> [What this task involves] Copy each line below exactly.

Saved data entries:
..........
-- ==== Sys2Proof/Machine/Regs.lean ====
section
/-! DEFINITION. The register map of 23_register_map.md: each register of every block with its place, its fields, their
access types, reset values and writers (R8, R443, R446), and the named fields through which the model reads and writes
them. -/

namespace Sys2Proof.Machine

/-- The access types of R8 that the register tables use. -/
inductive Acc where
  | ro | rw | w1c | w1s | wo | rc
deriving DecidableEq, Repr

/-- Who besides Naeno may write a field (R446). -/
inductive Writers where
  | naeno | pf0 | pf0AndHarts | harts | queue | ownHart
deriving DecidableEq, Repr

/-- A field of a register: lowest bit, width, access type, reset value and writers. -/
structure FieldDesc where
  lo : Nat
  w : Nat
  acc : Acc
  reset : Nat
  writers : Writers
deriving DecidableEq, Repr

/-- A register or an array of registers: address of the first, (stride, count) of each index, bytes and fields. -/
structure RegDesc where
  base : Nat
  dims : List (Nat × Nat)
  bytes : Nat
  fields : List FieldDesc
deriving DecidableEq, Repr

/-- A named field: the register's address in BAR0 (or its offset in a core's window), lowest bit and width. -/
structure Fld where
  key : Nat
  lo : Nat
  w : Nat
deriving DecidableEq, Repr

/-- The offset of `off` inside an array with these strides: 0 at the start of an element. -/
def dimsRest : List (Nat × Nat) → Nat → Nat
  | [], off => off
  | (s, c) :: ds, off => if off / s < c then dimsRest ds (off % s) else dimsRest ds (off - (c - 1) * s)

/-- Whether an address is the start of a register of this description. -/
def RegDesc.starts (r : RegDesc) (a : Nat) : Bool := decide (r.base ≤ a) && dimsRest r.dims (a - r.base) == 0

/-- Whether an address lies inside a register of this description, and the address that register starts at. -/
def RegDesc.find (r : RegDesc) (a : Nat) : Option Nat :=
  if r.base ≤ a ∧ dimsRest r.dims (a - r.base) < r.bytes then some (a - dimsRest r.dims (a - r.base)) else none

/-- The value of a register at reset. -/
def RegDesc.resetValue (r : RegDesc) : Nat := r.fields.foldl (fun v f => v + f.reset * 2 ^ f.lo) 0

/-- The reset value of the register that starts at an address of a register table; 0 elsewhere (R444). -/
def tableReset : List RegDesc → Nat → Nat
  | [], _ => 0
  | r :: rs, a => if r.starts a then r.resetValue else tableReset rs a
..........
> [Response]
-- ==== Sys2Proof/Machine/Regs.lean ====
section
/-! DEFINITION. The register map of 23_register_map.md: each register of every block with its place, its fields, their
access types, reset values and writers (R8, R443, R446), and the named fields through which the model reads and writes
them. -/

namespace Sys2Proof.Machine

/-- The access types of R8 that the register tables use. -/
inductive Acc where
  | ro | rw | w1c | w1s | wo | rc
deriving DecidableEq, Repr

/-- Who besides Naeno may write a field (R446). -/
inductive Writers where
  | naeno | pf0 | pf0AndHarts | harts | queue | ownHart
deriving DecidableEq, Repr

/-- A field of a register: lowest bit, width, access type, reset value and writers. -/
structure FieldDesc where
  lo : Nat
  w : Nat
  acc : Acc
  reset : Nat
  writers : Writers
deriving DecidableEq, Repr

/-- A register or an array of registers: address of the first, (stride, count) of each index, bytes and fields. -/
structure RegDesc where
  base : Nat
  dims : List (Nat × Nat)
  bytes : Nat
  fields : List FieldDesc
deriving DecidableEq, Repr

/-- A named field: the register's address in BAR0 (or its offset in a core's window), lowest bit and width. -/
structure Fld where
  key : Nat
  lo : Nat
  w : Nat
deriving DecidableEq, Repr

/-- The offset of `off` inside an array with these strides: 0 at the start of an element. -/
def dimsRest : List (Nat × Nat) → Nat → Nat
  | [], off => off
  | (s, c) :: ds, off => if off / s < c then dimsRest ds (off % s) else dimsRest ds (off - (c - 1) * s)

/-- Whether an address is the start of a register of this description. -/
def RegDesc.starts (r : RegDesc) (a : Nat) : Bool := decide (r.base ≤ a) && dimsRest r.dims (a - r.base) == 0

/-- Whether an address lies inside a register of this description, and the address that register starts at. -/
def RegDesc.find (r : RegDesc) (a : Nat) : Option Nat :=
  if r.base ≤ a ∧ dimsRest r.dims (a - r.base) < r.bytes then some (a - dimsRest r.dims (a - r.base)) else none

/-- The value of a register at reset. -/
def RegDesc.resetValue (r : RegDesc) : Nat := r.fields.foldl (fun v f => v + f.reset * 2 ^ f.lo) 0

/-- The reset value of the register that starts at an address of a register table; 0 elsewhere (R444). -/
def tableReset : List RegDesc → Nat → Nat
  | [], _ => 0
  | r :: rs, a => if r.starts a then r.resetValue else tableReset rs a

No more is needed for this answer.